*Aim of the task*:
From the top of the entries below through the line containing "simp_all [State.takeHeld]", return every line exactly as written, please, and stop there.

[Collected data]
_ _ _ _ _ _ _

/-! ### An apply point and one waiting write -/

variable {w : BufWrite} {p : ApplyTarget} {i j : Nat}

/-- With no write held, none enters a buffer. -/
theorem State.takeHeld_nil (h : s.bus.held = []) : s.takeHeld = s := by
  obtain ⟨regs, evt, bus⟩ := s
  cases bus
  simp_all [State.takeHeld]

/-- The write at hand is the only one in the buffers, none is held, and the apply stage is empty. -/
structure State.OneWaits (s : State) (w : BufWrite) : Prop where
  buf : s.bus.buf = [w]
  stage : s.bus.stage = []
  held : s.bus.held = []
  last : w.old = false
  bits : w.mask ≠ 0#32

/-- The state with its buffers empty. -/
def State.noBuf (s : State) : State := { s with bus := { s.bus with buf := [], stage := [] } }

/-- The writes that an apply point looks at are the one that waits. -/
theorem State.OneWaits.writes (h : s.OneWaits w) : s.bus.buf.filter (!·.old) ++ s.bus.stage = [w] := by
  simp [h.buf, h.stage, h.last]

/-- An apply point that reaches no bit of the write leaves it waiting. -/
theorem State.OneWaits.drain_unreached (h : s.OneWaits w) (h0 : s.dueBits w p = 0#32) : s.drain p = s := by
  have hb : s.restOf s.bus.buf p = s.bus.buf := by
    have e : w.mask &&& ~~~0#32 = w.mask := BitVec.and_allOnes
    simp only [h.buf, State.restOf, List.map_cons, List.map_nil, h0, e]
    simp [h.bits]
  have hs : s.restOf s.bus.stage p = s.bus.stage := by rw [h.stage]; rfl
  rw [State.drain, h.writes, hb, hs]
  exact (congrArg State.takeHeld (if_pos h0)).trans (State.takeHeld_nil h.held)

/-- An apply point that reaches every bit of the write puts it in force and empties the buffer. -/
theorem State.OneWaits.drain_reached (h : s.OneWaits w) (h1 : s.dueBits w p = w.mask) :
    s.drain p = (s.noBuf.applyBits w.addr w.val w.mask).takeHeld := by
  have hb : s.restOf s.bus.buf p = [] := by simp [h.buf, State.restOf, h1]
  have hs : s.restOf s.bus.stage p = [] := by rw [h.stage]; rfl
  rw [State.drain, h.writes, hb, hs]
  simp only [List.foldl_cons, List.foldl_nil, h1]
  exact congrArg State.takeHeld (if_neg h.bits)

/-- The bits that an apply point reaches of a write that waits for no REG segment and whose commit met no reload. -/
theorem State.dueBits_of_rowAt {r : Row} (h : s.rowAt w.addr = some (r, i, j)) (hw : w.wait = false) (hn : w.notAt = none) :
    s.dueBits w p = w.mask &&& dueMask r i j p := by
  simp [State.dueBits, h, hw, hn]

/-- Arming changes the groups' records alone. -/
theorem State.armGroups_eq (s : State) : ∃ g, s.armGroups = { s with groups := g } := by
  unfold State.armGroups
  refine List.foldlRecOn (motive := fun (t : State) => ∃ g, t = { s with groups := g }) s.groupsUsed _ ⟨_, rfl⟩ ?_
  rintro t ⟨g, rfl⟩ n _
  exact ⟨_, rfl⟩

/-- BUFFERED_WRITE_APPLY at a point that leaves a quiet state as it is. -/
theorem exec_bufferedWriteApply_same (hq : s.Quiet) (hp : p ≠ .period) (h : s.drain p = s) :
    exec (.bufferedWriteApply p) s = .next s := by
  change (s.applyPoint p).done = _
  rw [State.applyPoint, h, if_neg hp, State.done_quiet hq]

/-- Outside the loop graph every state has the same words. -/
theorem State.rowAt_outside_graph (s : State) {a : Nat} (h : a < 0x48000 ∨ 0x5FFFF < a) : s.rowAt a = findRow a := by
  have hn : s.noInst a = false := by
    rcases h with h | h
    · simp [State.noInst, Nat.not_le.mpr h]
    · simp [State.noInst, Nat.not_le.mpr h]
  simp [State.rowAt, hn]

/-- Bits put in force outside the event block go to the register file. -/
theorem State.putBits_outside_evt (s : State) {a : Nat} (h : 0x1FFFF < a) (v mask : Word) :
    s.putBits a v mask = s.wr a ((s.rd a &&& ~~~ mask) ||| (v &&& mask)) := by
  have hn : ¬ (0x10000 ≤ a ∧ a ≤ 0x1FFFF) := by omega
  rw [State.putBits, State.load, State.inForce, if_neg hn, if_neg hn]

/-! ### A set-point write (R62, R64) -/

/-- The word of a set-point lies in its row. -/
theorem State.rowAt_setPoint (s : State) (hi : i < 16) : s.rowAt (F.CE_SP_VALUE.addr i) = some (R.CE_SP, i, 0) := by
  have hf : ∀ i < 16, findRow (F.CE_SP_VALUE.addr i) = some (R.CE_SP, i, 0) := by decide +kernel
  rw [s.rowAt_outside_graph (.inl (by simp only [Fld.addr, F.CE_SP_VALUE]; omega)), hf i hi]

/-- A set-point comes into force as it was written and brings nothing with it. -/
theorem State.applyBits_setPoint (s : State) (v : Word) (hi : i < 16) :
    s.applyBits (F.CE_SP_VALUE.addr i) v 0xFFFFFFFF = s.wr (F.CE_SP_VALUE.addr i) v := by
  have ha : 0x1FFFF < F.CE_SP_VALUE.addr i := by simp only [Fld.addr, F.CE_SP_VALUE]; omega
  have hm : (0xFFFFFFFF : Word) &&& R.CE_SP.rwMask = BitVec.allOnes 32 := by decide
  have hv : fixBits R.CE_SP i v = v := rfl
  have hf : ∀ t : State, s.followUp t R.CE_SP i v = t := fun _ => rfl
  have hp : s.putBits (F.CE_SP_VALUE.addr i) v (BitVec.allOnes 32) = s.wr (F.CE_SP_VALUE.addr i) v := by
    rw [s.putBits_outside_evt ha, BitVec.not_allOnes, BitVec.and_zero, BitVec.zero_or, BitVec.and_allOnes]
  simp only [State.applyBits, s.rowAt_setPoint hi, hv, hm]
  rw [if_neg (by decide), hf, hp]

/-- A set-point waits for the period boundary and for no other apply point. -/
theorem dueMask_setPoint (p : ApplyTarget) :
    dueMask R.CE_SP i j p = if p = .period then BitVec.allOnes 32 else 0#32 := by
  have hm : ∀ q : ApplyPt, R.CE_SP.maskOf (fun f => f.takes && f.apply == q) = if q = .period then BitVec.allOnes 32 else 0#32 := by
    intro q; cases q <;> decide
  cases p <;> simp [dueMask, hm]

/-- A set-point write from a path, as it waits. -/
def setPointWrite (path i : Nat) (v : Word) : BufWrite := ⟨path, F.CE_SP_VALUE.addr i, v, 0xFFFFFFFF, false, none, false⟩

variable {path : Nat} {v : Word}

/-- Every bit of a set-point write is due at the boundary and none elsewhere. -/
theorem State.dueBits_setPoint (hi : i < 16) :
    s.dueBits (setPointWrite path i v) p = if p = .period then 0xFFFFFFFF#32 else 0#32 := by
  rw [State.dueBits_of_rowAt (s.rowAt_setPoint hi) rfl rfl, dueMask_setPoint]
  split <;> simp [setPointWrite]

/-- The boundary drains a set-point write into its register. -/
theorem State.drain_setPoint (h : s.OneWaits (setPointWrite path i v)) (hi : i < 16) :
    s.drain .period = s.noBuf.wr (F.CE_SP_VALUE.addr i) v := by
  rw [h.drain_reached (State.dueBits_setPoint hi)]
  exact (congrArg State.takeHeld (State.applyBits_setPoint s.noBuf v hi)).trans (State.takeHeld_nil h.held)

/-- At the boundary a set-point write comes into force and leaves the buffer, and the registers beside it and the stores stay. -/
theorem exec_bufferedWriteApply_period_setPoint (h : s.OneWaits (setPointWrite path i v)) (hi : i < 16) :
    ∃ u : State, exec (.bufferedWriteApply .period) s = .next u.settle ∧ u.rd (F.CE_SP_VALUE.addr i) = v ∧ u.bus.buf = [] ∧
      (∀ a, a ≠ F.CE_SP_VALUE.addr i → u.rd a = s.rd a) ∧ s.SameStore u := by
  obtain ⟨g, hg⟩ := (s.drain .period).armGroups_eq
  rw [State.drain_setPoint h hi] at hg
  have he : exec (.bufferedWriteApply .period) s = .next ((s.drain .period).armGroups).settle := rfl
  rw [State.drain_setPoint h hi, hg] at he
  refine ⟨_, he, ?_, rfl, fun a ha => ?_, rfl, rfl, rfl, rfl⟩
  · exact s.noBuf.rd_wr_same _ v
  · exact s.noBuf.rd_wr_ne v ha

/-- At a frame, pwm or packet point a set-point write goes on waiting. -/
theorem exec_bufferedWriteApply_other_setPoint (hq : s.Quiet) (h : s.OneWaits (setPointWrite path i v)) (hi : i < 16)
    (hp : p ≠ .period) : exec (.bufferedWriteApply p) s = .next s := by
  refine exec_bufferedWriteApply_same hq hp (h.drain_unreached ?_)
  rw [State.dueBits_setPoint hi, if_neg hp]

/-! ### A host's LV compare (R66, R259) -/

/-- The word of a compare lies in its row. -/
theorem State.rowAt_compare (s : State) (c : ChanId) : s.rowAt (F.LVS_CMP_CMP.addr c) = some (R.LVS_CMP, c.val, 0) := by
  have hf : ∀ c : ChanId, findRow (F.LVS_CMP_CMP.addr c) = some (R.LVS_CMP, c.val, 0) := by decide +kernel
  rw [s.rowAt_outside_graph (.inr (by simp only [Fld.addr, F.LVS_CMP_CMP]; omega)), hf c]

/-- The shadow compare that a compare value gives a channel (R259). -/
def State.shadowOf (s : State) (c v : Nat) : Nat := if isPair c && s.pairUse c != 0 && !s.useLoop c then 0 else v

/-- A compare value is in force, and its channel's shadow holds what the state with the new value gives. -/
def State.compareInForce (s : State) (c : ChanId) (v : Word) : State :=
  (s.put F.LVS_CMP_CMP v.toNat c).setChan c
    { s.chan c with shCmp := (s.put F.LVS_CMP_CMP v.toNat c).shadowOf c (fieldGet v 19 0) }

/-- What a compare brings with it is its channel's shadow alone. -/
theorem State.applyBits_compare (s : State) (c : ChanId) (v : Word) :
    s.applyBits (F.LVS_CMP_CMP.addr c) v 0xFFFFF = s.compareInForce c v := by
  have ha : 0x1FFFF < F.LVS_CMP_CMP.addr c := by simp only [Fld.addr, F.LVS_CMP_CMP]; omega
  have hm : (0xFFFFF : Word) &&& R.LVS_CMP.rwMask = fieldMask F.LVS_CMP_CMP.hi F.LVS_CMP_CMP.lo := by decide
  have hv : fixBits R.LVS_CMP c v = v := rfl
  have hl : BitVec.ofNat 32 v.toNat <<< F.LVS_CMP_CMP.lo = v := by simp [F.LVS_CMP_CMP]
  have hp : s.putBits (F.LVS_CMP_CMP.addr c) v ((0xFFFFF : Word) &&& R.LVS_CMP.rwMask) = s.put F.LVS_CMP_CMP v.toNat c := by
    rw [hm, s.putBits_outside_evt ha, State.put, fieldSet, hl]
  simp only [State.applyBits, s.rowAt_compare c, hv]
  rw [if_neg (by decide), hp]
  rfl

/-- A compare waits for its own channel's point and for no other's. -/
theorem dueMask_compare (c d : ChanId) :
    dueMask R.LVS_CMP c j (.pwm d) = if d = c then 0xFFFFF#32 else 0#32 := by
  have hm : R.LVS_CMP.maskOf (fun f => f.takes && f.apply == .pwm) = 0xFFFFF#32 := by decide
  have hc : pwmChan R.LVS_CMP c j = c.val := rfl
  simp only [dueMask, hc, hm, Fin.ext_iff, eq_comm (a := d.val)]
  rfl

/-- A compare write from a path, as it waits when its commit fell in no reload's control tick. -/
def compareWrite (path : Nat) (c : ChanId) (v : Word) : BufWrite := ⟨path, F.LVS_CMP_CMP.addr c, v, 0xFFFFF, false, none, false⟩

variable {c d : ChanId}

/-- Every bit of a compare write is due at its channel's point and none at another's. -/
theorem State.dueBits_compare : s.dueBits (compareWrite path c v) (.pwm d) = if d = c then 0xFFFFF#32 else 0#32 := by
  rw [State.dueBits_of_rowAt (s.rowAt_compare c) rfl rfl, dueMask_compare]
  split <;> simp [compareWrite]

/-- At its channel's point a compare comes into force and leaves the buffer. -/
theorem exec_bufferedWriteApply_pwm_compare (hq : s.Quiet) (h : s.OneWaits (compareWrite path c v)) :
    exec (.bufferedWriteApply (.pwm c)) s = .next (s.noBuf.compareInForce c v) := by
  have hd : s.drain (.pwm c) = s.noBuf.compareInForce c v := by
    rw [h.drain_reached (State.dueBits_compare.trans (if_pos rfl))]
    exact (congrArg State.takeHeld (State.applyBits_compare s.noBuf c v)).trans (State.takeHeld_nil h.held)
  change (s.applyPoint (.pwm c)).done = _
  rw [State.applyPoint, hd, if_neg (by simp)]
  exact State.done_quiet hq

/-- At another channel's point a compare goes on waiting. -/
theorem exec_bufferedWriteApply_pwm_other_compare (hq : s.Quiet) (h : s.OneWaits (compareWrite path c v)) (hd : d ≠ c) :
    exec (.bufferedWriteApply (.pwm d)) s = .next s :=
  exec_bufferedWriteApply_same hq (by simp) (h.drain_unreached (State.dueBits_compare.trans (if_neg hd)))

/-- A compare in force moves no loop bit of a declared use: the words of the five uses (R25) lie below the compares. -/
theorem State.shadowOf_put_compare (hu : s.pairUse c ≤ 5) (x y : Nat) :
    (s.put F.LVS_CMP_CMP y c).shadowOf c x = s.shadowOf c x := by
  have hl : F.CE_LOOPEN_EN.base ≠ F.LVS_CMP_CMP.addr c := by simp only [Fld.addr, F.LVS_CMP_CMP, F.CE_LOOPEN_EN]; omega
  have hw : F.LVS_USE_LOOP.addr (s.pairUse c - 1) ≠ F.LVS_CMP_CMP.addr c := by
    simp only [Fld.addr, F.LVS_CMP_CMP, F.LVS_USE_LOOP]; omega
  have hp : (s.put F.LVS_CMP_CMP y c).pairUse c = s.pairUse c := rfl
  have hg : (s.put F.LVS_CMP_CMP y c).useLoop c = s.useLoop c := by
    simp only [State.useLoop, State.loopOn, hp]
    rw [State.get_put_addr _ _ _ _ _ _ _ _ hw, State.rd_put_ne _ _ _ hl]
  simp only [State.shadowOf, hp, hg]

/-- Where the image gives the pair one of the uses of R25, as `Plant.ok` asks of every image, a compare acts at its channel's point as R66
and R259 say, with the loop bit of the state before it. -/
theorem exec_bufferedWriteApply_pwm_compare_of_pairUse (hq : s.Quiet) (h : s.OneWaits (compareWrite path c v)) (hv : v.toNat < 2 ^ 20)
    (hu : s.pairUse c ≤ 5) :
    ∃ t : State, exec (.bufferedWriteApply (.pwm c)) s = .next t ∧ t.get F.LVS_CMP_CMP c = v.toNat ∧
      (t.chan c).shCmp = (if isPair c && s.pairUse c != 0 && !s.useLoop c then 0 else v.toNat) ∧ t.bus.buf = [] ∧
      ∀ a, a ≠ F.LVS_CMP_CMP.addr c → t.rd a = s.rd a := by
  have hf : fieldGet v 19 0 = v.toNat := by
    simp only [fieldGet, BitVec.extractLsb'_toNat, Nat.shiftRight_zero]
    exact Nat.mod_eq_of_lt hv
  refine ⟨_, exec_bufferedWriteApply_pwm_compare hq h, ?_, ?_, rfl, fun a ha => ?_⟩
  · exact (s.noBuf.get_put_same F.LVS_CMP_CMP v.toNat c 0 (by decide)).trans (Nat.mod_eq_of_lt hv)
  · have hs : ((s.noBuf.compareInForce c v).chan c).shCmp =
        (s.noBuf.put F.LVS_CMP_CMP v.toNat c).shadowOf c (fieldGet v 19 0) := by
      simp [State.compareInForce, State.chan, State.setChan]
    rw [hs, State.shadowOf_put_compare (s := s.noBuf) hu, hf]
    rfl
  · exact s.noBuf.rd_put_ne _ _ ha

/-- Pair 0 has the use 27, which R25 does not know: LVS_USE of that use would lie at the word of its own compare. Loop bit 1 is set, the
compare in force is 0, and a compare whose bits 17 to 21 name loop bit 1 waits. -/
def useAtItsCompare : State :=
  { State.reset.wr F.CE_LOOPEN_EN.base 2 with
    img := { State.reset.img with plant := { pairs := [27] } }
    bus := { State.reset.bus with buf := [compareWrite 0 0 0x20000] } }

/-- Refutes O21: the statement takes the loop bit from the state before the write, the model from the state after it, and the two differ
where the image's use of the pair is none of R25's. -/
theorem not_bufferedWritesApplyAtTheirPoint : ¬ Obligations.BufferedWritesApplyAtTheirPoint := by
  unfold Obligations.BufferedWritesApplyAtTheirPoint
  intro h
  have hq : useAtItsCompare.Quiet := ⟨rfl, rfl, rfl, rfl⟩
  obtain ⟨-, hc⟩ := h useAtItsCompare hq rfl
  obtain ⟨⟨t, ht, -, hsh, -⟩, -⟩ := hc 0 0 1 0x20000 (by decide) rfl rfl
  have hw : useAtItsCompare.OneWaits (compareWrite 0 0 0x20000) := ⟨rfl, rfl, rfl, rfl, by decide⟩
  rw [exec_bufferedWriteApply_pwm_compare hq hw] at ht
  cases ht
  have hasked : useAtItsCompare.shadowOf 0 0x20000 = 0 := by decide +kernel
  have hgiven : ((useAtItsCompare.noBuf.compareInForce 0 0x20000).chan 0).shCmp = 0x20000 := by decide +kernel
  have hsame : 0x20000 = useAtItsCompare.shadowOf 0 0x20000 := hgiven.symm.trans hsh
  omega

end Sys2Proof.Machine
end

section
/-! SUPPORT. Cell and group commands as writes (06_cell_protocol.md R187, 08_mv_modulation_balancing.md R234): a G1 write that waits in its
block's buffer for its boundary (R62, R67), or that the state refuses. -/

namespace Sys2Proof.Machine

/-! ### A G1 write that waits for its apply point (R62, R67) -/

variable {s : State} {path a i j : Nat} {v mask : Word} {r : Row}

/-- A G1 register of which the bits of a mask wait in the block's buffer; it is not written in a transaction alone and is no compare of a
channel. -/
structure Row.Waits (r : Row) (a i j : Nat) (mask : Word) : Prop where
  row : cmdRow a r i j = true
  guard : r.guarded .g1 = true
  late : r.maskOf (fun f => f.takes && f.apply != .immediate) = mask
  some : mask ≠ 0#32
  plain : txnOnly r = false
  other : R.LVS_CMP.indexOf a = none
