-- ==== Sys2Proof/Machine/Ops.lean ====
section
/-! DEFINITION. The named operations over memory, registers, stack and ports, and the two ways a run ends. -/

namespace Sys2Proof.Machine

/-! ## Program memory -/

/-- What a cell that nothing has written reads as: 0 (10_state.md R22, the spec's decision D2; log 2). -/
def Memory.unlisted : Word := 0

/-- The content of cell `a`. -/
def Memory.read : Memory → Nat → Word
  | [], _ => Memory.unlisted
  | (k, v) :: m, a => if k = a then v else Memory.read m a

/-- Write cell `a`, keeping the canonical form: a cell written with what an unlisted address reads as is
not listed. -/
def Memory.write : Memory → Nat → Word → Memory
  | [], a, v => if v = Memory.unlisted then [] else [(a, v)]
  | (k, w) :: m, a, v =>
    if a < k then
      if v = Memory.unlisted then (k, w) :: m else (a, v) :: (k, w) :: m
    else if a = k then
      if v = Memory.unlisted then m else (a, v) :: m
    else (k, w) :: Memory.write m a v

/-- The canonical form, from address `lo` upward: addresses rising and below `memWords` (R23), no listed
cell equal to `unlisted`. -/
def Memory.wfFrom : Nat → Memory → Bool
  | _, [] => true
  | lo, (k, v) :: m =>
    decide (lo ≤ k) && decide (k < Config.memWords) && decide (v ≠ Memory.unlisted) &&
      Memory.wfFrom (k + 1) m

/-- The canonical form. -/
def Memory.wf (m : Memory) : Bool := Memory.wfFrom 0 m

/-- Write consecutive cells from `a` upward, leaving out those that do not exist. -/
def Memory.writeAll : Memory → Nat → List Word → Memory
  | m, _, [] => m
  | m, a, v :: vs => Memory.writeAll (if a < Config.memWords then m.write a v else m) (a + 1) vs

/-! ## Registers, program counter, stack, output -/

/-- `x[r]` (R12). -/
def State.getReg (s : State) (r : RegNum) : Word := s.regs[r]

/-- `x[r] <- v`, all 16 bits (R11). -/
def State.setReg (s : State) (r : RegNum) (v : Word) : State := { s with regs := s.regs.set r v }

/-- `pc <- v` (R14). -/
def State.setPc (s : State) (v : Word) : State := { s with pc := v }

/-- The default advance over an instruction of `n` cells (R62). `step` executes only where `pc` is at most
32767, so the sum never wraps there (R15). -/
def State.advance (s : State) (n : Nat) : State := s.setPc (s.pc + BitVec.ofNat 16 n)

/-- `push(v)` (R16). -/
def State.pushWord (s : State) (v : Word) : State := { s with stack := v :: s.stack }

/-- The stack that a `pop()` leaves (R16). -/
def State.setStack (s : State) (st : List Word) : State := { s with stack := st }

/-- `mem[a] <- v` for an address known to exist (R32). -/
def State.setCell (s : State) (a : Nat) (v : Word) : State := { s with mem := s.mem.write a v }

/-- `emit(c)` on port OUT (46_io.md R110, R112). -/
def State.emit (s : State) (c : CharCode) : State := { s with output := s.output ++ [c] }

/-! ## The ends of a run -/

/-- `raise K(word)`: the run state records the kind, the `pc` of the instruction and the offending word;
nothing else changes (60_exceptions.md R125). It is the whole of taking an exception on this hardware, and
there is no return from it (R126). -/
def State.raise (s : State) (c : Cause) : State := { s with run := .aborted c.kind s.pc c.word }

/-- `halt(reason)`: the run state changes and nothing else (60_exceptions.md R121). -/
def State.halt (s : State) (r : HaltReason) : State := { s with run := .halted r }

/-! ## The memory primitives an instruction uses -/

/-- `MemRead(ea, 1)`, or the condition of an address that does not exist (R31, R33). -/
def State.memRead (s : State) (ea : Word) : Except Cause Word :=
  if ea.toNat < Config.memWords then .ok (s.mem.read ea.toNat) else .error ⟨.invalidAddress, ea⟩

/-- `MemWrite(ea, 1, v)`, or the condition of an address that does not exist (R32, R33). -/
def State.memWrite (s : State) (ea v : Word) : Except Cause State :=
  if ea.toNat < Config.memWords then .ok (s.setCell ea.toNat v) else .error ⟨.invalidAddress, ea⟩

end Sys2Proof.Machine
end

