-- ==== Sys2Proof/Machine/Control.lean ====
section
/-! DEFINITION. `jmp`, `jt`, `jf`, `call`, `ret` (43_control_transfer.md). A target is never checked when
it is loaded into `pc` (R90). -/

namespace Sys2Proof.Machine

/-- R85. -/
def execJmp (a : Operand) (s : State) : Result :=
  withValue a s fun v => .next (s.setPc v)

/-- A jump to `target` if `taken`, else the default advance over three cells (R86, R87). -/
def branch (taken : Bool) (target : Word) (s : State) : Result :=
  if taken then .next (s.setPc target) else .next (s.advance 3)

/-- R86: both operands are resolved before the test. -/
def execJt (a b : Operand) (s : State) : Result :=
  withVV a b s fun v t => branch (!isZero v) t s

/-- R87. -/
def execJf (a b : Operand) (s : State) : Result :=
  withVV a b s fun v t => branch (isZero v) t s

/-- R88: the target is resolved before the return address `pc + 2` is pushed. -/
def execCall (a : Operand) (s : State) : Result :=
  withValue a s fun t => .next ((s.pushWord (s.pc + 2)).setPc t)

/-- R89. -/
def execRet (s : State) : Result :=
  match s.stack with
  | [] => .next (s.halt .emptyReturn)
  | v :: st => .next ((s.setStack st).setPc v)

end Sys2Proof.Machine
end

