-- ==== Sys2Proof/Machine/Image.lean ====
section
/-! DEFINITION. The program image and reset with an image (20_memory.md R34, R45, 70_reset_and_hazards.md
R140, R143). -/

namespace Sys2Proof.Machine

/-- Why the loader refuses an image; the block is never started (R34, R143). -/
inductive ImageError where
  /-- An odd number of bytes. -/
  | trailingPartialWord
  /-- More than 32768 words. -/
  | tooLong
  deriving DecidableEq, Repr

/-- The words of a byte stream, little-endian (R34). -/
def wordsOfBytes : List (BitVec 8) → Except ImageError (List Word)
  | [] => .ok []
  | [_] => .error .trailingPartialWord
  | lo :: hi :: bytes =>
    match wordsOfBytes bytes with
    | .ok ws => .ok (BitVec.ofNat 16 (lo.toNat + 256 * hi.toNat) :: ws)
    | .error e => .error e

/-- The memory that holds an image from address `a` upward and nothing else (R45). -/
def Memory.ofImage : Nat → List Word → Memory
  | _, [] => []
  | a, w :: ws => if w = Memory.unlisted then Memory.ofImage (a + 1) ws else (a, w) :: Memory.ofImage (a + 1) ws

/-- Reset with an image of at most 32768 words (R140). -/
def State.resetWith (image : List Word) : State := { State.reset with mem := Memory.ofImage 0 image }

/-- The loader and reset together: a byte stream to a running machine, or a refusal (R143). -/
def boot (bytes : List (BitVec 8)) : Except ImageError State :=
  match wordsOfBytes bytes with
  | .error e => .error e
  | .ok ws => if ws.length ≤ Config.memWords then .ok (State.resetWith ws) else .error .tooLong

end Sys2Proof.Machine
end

_ _ _ _ _ _ _

*Exercise output*:
/-! ### An apply point and one waiting write -/

variable {w : BufWrite} {p : ApplyTarget} {i j : Nat}

/-- With no write held, none enters a buffer. -/
theorem State.takeHeld_nil (h : s.bus.held = []) : s.takeHeld = s := by
  obtain ⟨regs, evt, bus⟩ := s
  cases bus
  simp_all [State.takeHeld]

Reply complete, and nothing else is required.